ただ、あくまで今回は基礎的な部分のご理解をしていただきたいという目的から大枠の説明に留め、個別の事例や論点についてはいずれ別の機会に改めて書かせていただくことにしますので、その点はご了承ください。

 

<1> 自社が輸入をしている場合

これは、難しくないと思います。

乙仲さんを使って輸入手続きを行ってもらっているにしろ、自ら輸入手続きを行っているにしろ、税関にて通関処理をし、関税や消費税を納付しているのはその事業者自身なわけです。

 

実際には色々と計算があってそんなにシンプルにはなりませんが、ここでは説明のために簡単な数字を用いるとして、例えば、10,000円の品物を輸入する際に、税関で1,000円の消費税を納付したとします。

その品物を購入した相手は海外の会社であり、日本の消費税の納税義務者にはなっていませんから、当然、インボイス番号(登録番号)は取得していません。

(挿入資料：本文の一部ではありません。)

/-- A slot of the kept record in the backup domain (R268). -/
structure KeptSlot where
  record : Record
  /-- Sequence floor written with it. -/
  floor : Word
  /-- Marker valid; order of writing, larger is newer. -/
  marker : Bool
  age : Nat
deriving DecidableEq, Repr, Inhabited

/-- The status word of R274, as coded. -/
inductive RwStatus where
  | wait | idle | finl | nrsv | live | rstr | stal | fail | noky | poff | void
deriving DecidableEq, Repr, Inhabited

/-- A frame the device sends on the registered port (R269). -/
structure PortFrame where
  kind : Byte
  code : Byte
  seq : Word
deriving DecidableEq, Repr, Inhabited

/-- Which renders of the window a readback mismatch asked for: the one being typeset, the one due after it, the one that waits,
the one that fills pigeonhole 0 and the one it draws (R277, R281). -/
structure Redraw where
  typeset : Bool
  again : Bool
  waiting : Bool
  filled : Bool
  drawn : Bool
deriving DecidableEq, Repr, Inhabited

/-- No readback redraw asked for. -/
def Redraw.none : Redraw := { typeset := false, again := false, waiting := false, filled := false, drawn := false }

/-- The registered window and its port (R256 to R284). -/
structure RwState where
  /-- Window present, descriptor in use, key of the current epoch expanded (x, y), read at boot (R256, R258). -/
  present : Bool
  desc : Vector Word 8
  epoch : Nat
  key : Option (Nat × Nat)
  /-- Bytes received and not yet consumed by the hunt. -/
  rx : List Byte
  /-- Record under check, with the code orders 2 to 8 gave (none: signature decides), and when its check time ends. -/
  checking : Option (Record × Option Byte × Nat)
  /-- Record received and waiting for its check time. -/
  waiting : Option Record
  /-- Sequence floor in force (R268). -/
  floor : Word
  /-- Record drawn: last verified or restored (R273). -/
  drawn : Option Record
  restored : Bool
  /-- A record failed order 9 since the last verified one. -/
  failed : Bool
  /-- STALE has expired in the live session. -/
  stale : Bool
  lastVerified : Nat
  /-- Live session (R270). -/
  session : Option Word
  /-- POFF in force. -/
  poff : Bool
  /-- Frames sent on RPTX, newest last; a request waits for the port (R269). -/
  sent : List PortFrame
  txUntil : Nat
  /-- End of the last stop bit received (R269). -/
  rxAt : Nat
  requestDue : Option Nat
  requestWaits : Bool
  /-- Kept-record writes in progress or queued (R268). -/
  writes : List (Record × Word)
  /-- Re-check of the kept record running, and first render after start-up still due (R277, R486). -/
  recheck : Bool
  firstDraw : Bool
  boundarySeen : Bool
  /-- When the typesetting in progress ends, and its bitmap; another is due after it; bitmap waiting for pigeonhole 0;
  bitmap of pigeonhole 0 as filled; bitmap of its latest start. -/
  typesetting : Option (Nat × Array Bool)
  typesetAgain : Bool
  waitingMap : Option (Array Bool)
  filled : Option (Array Bool)
  reference : Option (Array Bool)
  /-- Buffer of the latest start: false A, true B (R276). -/
  bufB : Bool
  changeDue : Bool
  /-- Registered-port attention: a verified record's drawing has not started (R279). -/
  attention : Bool
  /-- Readback: where redraws stand, their run, last redraw's DONE frame, stuck (R281). -/
  redraw : Redraw
  rbRun : Nat
  rbDoneAt : Option Word
  stuck : Bool
  /-- Registers of R284. -/
  statusShown : RwStatus
  lastRej : Byte
  rejected : Nat
  verified : Nat
  abandon : Nat
  rbFrames : Nat
  rbRedraws : Nat
  rbLast : Nat
  flag : BitVec 6
  cfg : Word
  recSel : Word
  postSeal : Nat
  postRp : Nat
deriving DecidableEq, Repr

/-! ### 12_clock -/

/-- Progress of a relock after a takeover (R288). -/
inductive Relock where
  | none | running | done | failed
deriving DecidableEq, Repr, Inhabited

/-- The clock block (R286 to R298). -/
structure ClockState where
  /-- Crystal running under R286; crystal edges stopped (R295). -/
  xtalOk : Bool
  xtalStopped : Bool
  pllLock : Bool
  relock : Relock
  /-- When the PLL was last enabled again (R287, R288). -/
  relockAt : Nat
  onRc : Bool
  /-- Where a takeover stood when the crystal was lost in it: step of R342 × 16 + rail step (R296). -/
  rcStep : Option Nat
  /-- `CLK_REF`: TARGET and APPLIED in 50 µV units. -/
  target : Int
  applied : Int
deriving DecidableEq, Repr
/-! ### 13_power_tree -/

/-- Reference ramp of an auxiliary rail (R316). -/
inductive AuxRamp where
  | none
  | up (endAt : Nat)
  | down (endAt : Nat)
deriving DecidableEq, Repr, Inhabited

/-- One auxiliary buck controller (R316, R317). -/
structure Aux where
  en : Bool
  /-- `AUX_CTL.OC`; latched off until EN is cleared and set (R317). -/
  oc : Bool
  latched : Bool
  running : Bool
  pg : Bool
  /-- Its checks are armed: it has been power-good since it began to run (R338). -/
  armed : Bool
  /-- FBn is above the overvoltage threshold: HGn off, LGn held on until it falls below 105 % (R317). -/
  ov : Bool
  ramp : AuxRamp
  /-- The plan has raised it and not dropped it. -/
  raised : Bool
  /-- AUX_UV blanked until (R340). -/
  blankTo : Nat
deriving DecidableEq, Repr, Inhabited

/-- One load-switch enable (R318). -/
structure Lsw where
  en : Bool
  asserted : Bool
  raised : Bool
deriving DecidableEq, Repr, Inhabited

ということは、この仕入に関わる請求書等は、「適格請求書等」の要件を満たさないことになるわけですが、では、ここで税関に対して支払った消費税額 1,000円 は、「仕入税額控除」の対象として使えないのでしょうか。

 

もちろん、そんなことはありません。

 

消費税法第30条は、「仕入税額控除」の対象となるものについて規定している条文ですが、その第1項第3号は、国内事業者からの物品・サービス購入とは別個に、輸入取引に関する取扱いを定めています。

条文を抜粋して引用してみましょう。

 

仕入れに係る消費税額の控除>

 事業者(略)が、国内において行う課税仕入れ(略)若しくは特定課税仕入れ又は保税地域から引き取る課税貨物については、次の各号に掲げる場合の区分に応じ当該各号に定める日の属する課税期間の(中略)課税標準額に対する消費税額(略)から、当該課税期間中に国内において行つた課税仕入れに係る消費税額(略)、当該課税期間中に国内において行つた特定課税仕入れに係る消費税額(略)及び当該課税期間における保税地域からの引取りに係る課税貨物(略)につき課された又は課されるべき消費税額(略)の合計額を控除する。

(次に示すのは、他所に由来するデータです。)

-- ==== Sys2Proof/Machine/AlmTab.lean ====
section
/-! DEFINITION. The almanac as bytes (07_almanac): the ROM almanac of R188, the fields of a container (R171 to R178),
sequences (R160 to R164) and the validation of R181. -/

namespace Sys2Proof.Machine

/-- Length of a container (R171). -/
def almLen : Nat := 430084

/-- Low or high byte of a 16-bit value at an even offset. -/
def byteOf (v i : Nat) : Nat := if i % 2 = 0 then v % 256 else v / 256 % 256

/-- The ROM almanac as container bytes (R188), its row times apart: those are the class's defaults. -/
def romByte (i : Nat) : Nat :=
  if i < 0x28 then
    if i = 0x20 then 96 else if i = 0x21 then 64 else if i = 0x22 then 24 else 0
  else if 0x38 ≤ i ∧ i < 0x48 then byteOf 4000 i
  else if 0x48 ≤ i ∧ i < 0x4C then 2
  else if 0x4C ≤ i ∧ i < 0x4E then byteOf 2047 i
  else if 0x100 ≤ i ∧ i < 0x116 then
    byteOf (twos 16 (([-320, -160, 0, 80, 160, 240, 320, 400, 480, 640, 800] : List Int).getD ((i - 0x100) / 2) 0)) i
  else if 0x118 ≤ i ∧ i < 0x11A then byteOf 960 i
  else if 0x11A ≤ i ∧ i < 0x11C then byteOf 1600 i
  else if 0x11C ≤ i ∧ i < 0x11E then byteOf 500 i
  else if 0x120 ≤ i ∧ i < 0x122 then byteOf 1000 i
  else if 0x122 ≤ i ∧ i < 0x124 then byteOf 3435 i
  else if 0x200 ≤ i ∧ i < 0xA00 then
    ([5000 % 256, 5000 / 256, 5000 % 256, 5000 / 256, 2000 % 256, 2000 / 256, 52429 % 256, 52429 / 256,
      64, 64, 64, 64] : List Nat).getD (i % 32) 0
  else if 0xA00 ≤ i ∧ i < 0xA60 then byteOf 3000 i
  else if 0x1000 ≤ i ∧ i < 0x61000 then
    let t := (i - 0x1000) / 2 % 32
    if 16 ≤ t ∧ t < 31 then byteOf 5 i else 0
  else if 0x61000 ≤ i ∧ i < 0x69000 then
    ([0x66, 0xE6, 0x66, 0xE6, 0, 0xE6, 0x66, 0xE6, 0x66, 0] : List Nat).getD (i - 0x61000) 0
  else 0

/-- A container in the almanac RAM; none is the ROM almanac. -/
abbrev Alm := Option (Array Byte)

/-- One byte of the almanac. -/
def aByte (a : Alm) (i : Nat) : Nat :=
  match a with
  | none => romByte i
  | some x => (x.getD i 0).toNat

/-- Two and four bytes, least significant first (R8). -/
def aHalf (a : Alm) (i : Nat) : Nat := aByte a i + 256 * aByte a (i + 1)
def aQuad (a : Alm) (i : Nat) : Nat := aHalf a i + 65536 * aHalf a (i + 2)

/-- Two signed bytes. -/
def aInt (a : Alm) (i : Nat) : Int := sgn 16 (aHalf a i)

/-! ### Header (R172) -/

def almVersion (a : Alm) : Nat := aHalf a 4
def almRollback (a : Alm) : Nat := aHalf a 0x0C
def almId (a : Alm) : Nat := aQuad a 0x14
def almBound (a : Alm) : Nat := aHalf a 0x4C

/-- A version 3 container (R180). -/
def almV3 (a : Alm) : Bool := almVersion a == 3

/-- Stride K of a mode (R163, R173, R180). -/
def strideK (a : Alm) (m : Nat) : Nat := if almV3 a then 1 else 2 ^ (aByte a (0x48 + m) % 4)

/-- Lead-in length L: 0 when K is 1, 1 otherwise (R163). -/
def leadL (a : Alm) (m : Nat) : Nat := if strideK a m = 1 then 0 else 1

/-- Lead-in code (R163, R173). -/
def leadCode (a : Alm) (m : Nat) : Nat := if (aByte a (0x48 + m)).testBit 2 then 4 else 0

/-- Limits and default of the row time for L rows (R127, R158). -/
def rowTMin (l : Nat) : Nat := sclkHz / (120 * l)
def rowTDef (l : Nat) : Nat := sclkHz / (85 * l)
def rowTMax (l : Nat) : Nat := sclkHz / (50 * l)
def slowTMax (l : Nat) : Nat := sclkHz / l

/-- The panel timing words of an almanac, clamped, for a frame of `l` rows (R103, R127, R158, R188). -/
def timingOf (a : Alm) (l : Nat) : TimingWords :=
  let goa := aByte a 0x23
  { gOn := clampN 64 255 (aByte a 0x20)
    gOff := clampN 32 255 (aByte a 0x21)
    zp := clampN 0 48 (aByte a 0x22)
    scheme := Fin.ofNat 4 goa
    overlap := goa.testBit 2
    gxLevel := BitVec.ofNat 4 (aByte a 0x24)
    vcomHalf := clampN 0 219 (aHalf a 0x26)
    hlMask := BitVec.ofNat 8 (aByte a 0x25)
    hlLo := vgen 8 (fun n => clampN 0 4095 (aHalf a (0x28 + 2 * n)))
    hlHi := vgen 8 (fun n => clampN 0 4095 (aHalf a (0x38 + 2 * n)))
    rowT := match a with
      | none => rowTDef l
      | some _ => clampN (rowTMin l) (rowTMax l) (aQuad a 0x18)
    slowRowT := match a with
      | none => 0
      | some _ => if aQuad a 0x1C = 0 then 0 else clampN (rowTMax l) (slowTMax l) (aQuad a 0x1C) }

/-! ### Sequences (R160 to R164) -/

/-- Index entry number (R160). -/
def entryNo (mode band age cur tgt : Nat) : Nat := (((mode * 12 + band) * 4 + age) * 32 + cur) * 32 + tgt

/-- START of an entry (R161). -/
def entryStart (a : Alm) (idx : Nat) : Nat := aHalf a (0x1000 + 2 * idx) % 32768

/-- RPT in ticks of a step byte (R162). -/
def stepTicks (b : Nat) : Nat := if b % 32 = 0 then 32 else b % 32

/-- The steps, code and ticks, from a pool address up to the end byte; `none` where the end byte is not reached in
`fuel` bytes or before the pool's end. -/
def stepsFrom (a : Alm) : Nat → Nat → Option (List (Nat × Nat))
  | 0, _ => none
  | fuel + 1, p =>
    if 32768 ≤ p then none
    else
      let b := aByte a (0x61000 + p)
      if b = 0 then some []
      else (stepsFrom a fuel (p + 1)).map (fun l => (b / 32, stepTicks b) :: l)

/-- The sequence of an entry: at most 32 steps and the end byte (R162, R164). -/
def sequenceOf (a : Alm) (idx : Nat) : Option (List (Nat × Nat)) := stepsFrom a 33 (entryStart a idx)

/-- Number of ticks N (R162). -/
def ticksOf (l : List (Nat × Nat)) : Nat := l.foldl (fun n x => n + x.2) 0

/-- Code of the step that holds tick q, and whether q is that step's last tick (R164, R165). -/
def stepAtTick : List (Nat × Nat) → Nat → Nat × Bool
  | [], _ => (0, true)
  | (c, r) :: l, q => if q < r then (c, q + 1 == r) else stepAtTick l (q - r)

/-- Level number of a drive code, −3 to +3 (R98). -/
def levelOf (c : Nat) : Int := if 1 ≤ c ∧ c ≤ 3 then c else if 5 ≤ c ∧ c ≤ 7 then 4 - (c : Int) else 0

/-- Net drive of a sequence in level-ticks (R181). -/
def netDrive (l : List (Nat × Nat)) : Int := l.foldl (fun n x => n + levelOf x.1 * x.2) 0

/-! ### Thermal table, plots, energy, balance (R175 to R178) -/

/-- BAND_EDGE[k], k from 1 to 11. -/
def bandEdge (a : Alm) (k : Nat) : Int := aInt a (0x100 + 2 * (k - 1))
def throttlePlot (a : Alm) : Int := aInt a 0x118
def throttleDie (a : Alm) : Int := aInt a 0x11A
def easeBudget (a : Alm) : Nat := aHalf a 0x11C
def ntcRnom (a : Alm) : Nat := aHalf a 0x120
def ntcBeta (a : Alm) : Nat := aHalf a 0x122

/-- Offset of plot P's record; version 3 uses record 0 for every plot (R176, R180). -/
def plotRec (a : Alm) (p : Nat) : Nat := 0x200 + 32 * (if almV3 a then 0 else p)
def plotCap (a : Alm) (p : Nat) : Nat := aHalf a (plotRec a p)
def plotAmb (a : Alm) (p : Nat) : Nat := aHalf a (plotRec a p + 2)
def plotNbr (a : Alm) (p : Nat) : Nat := aHalf a (plotRec a p + 4)
def plotEta (a : Alm) (p : Nat) : Nat := aHalf a (plotRec a p + 6)
def plotWeight (a : Alm) (p i : Nat) : Nat := aByte a (plotRec a p + 8 + i)
def plotDie (a : Alm) (p : Nat) : Nat := aHalf a (plotRec a p + 12)
def plotOffset (a : Alm) (p : Nat) : Int := aInt a (plotRec a p + 14)

/-- E_FRAME of a mode and band, pJ (R177). -/
def eFrame (a : Alm) (m b : Nat) : Nat := aHalf a (0xA00 + 2 * (m * 12 + b))

/-- Mode that compensates a band, sign and state, if offered (R178, R180). -/
def balanceMode (a : Alm) (b s t : Nat) : Option Nat :=
  let x := aByte a (0xB00 + 64 * b + 32 * s + t)
  if almV3 a || !x.testBit 7 || t == 31 then none else some (x % 4)

/-! ### Validation (R181) -/

/-- Bytes that are reserved as a whole (R171, R172, R175, R176). -/
def reservedByte (i : Nat) : Bool :=
  (0x06 ≤ i && i < 0x08) || (0x12 ≤ i && i < 0x14) || (0x4E ≤ i && i < 0x100) || (0x116 ≤ i && i < 0x118)
    || (0x11E ≤ i && i < 0x120) || (0x124 ≤ i && i < 0x200) || (0x200 ≤ i && i < 0xA00 && 16 ≤ i % 32)
    || (0xA60 ≤ i && i < 0xB00) || (0xE00 ≤ i && i < 0x1000)

/-- Bits that are reserved within a byte (R172, R173, R178, R181). -/
def reservedBits (i : Nat) : Nat :=
  if reservedByte i then 0xFF
  else if i = 0x23 then 0xF8
  else if i = 0x24 then 0xF0
  else if 0x48 ≤ i ∧ i < 0x4C then 0xF8
  else if 0xB00 ≤ i ∧ i < 0xE00 then (if i % 32 = 31 then 0xFF else 0x7C)
  else if 0x1000 ≤ i ∧ i < 0x61000 ∧ i % 2 = 1 then 0x80
  else 0

/-- Form: MAGIC, VERSION, LENGTH and the number of bytes staged. -/
def almFormOk (x : Array Byte) : Bool :=
  let a : Alm := some x
  aQuad a 0 == 0x4E554452 && (almVersion a == 3 || almVersion a == 4) && aQuad a 8 == almLen && x.size == almLen

/-- Integrity: the CRC of R179. -/
def almCrcOk (x : Array Byte) : Bool := (crc32 (x.toList.take 0x69000)).toNat == aQuad (some x) 0x69000

/-- Class: PANEL and RAILSET bins. -/
def almClassOk (x : Array Byte) (panel rails : Nat) : Bool :=
  (aHalf (some x) 0x0E).testBit panel && (aHalf (some x) 0x10).testBit rails

/-- Reserved content; in version 3 plot records 1 to 63 hold 0x00 as well (R180; log 16). -/
def almReservedOk (x : Array Byte) : Bool :=
  let a : Alm := some x
  allTo 0x61000 (fun i => aByte a i &&& reservedBits i == 0)
    && (!almV3 a || allTo 2016 (fun i => aByte a (0x220 + i) == 0))

/-- Index and unknown rows. -/
def almIndexOk (x : Array Byte) : Bool :=
  let a : Alm := some x
  allTo 196608 (fun idx =>
    let m := idx / 49152
    if idx % 32 = 31 then aHalf a (0x1000 + 2 * idx) == 0
    else
      match sequenceOf a idx with
      | none => false
      | some l => decide (ticksOf l ≤ 32 - leadL a m))

def almUnknownOk (x : Array Byte) : Bool :=
  allTo 192 (fun k => allTo 31 (fun t =>
    match sequenceOf (some x) ((k * 32 + 31) * 32 + t) with
    | none => false
    | some l => decide (1 ≤ ticksOf l)))

/-- Bands, plots and bound. -/
def almBandsOk (x : Array Byte) : Bool := allTo 10 (fun k => decide (bandEdge (some x) (k + 1) < bandEdge (some x) (k + 2)))

def almPlotsOk (x : Array Byte) : Bool :=
  let a : Alm := some x
  allTo 64 (fun p => decide (1 ≤ plotCap a p) && sumTo 4 (plotWeight a p) == 256)

def almBoundOk (x : Array Byte) : Bool := decide (1 ≤ almBound (some x)) && decide (almBound (some x) ≤ 2047)

/-- Balance: the sign of every sequence that a valid byte names. -/
def almBalanceOk (x : Array Byte) : Bool :=
  let a : Alm := some x
  almV3 a || allTo 12 (fun b => allTo 2 (fun sn => allTo 31 (fun t =>
    match balanceMode a b sn t with
    | none => true
    | some m => allTo 4 (fun ag =>
      match sequenceOf a (entryNo m b ag t t) with
      | none => false
      | some l => if sn = 0 then decide (netDrive l < 0) else decide (0 < netDrive l)))))

/-- The first failing check of R181 in the table's order: Class gives its own result. -/
def validate (x : Array Byte) (panel rails : Nat) : AlmCheck :=
  if !almFormOk x || !almCrcOk x then .invalid
  else if !almClassOk x panel rails then .wrongClass
  else if almReservedOk x && almIndexOk x && almUnknownOk x && almBandsOk x && almPlotsOk x && almBoundOk x
    && almBalanceOk x then .pass
  else .invalid

end Sys2Proof.Machine
end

 国内において課税仕入れを行つた場合 当該課税仕入れを行つた日
 国内において特定課税仕入れを行つた場合 当該特定課税仕入れを行つた日
 保税地域から引き取る課税貨物につき第四十七条第一項の規定による申告書(略)又は同条第二項の規定による申告書を提出した場合 当該申告に係る課税貨物(略)を引き取つた日
消費税法第30条第1項)

 

ここから何が分かるのかというと、インボイス制度の対象になるのは国内仕入、つまり上記条文の第1号の部分であり、輸入取引は第3号ですから、インボイス制度とは関係が無い、対象外の取引ということが確認できます。

つまり、「適格請求書等」が無くても「仕入れ税額控除」の対象として構わないのです。

ただし、何の証明もなし、というわけにはさすがに行きません。

しっかりと通関手続きを行い、税関で消費税を納付しているからこそ、「仕入税額控除」でその税額を差し引くことができるわけですから、それを証明することができる書類、具体的には、「輸入許可通知書」の保存が必要となります。

 
必ず、保存しておくよう、お願いいたします。
 

<2> 取引先が輸入した場合

問題は、物品等の購入をした相手、取引先(仮にA社とします)が自分でその物品等を日本国内に持ち込んでいるケースです。

この場合は通関費用は先方が負担しているでしょうから、購入した側であるこちらの手元には、「輸入許可通知書」は存在しません。

また、輸入手続き関連費用はA社が負担し、当方の購入価格にその分が上乗せされているとしても、それはあくまでA社へ支払う商品代金であって、こちらが税関に納付したわけではありませんから、消費税法第30条第1項の第3項には該当しません。

 

また、A社の日本子会社等が存在してそこから購入している場合、あるいは、A社の代理店をしている日本企業があってそこから購入している場合は、単純に、日本企業から国内仕入を行った形になりますから、その取引はインボイス制度の対象になります。

 

そうではなく、A社から直接購入している場合に、消費税の処理はどういうことになるか。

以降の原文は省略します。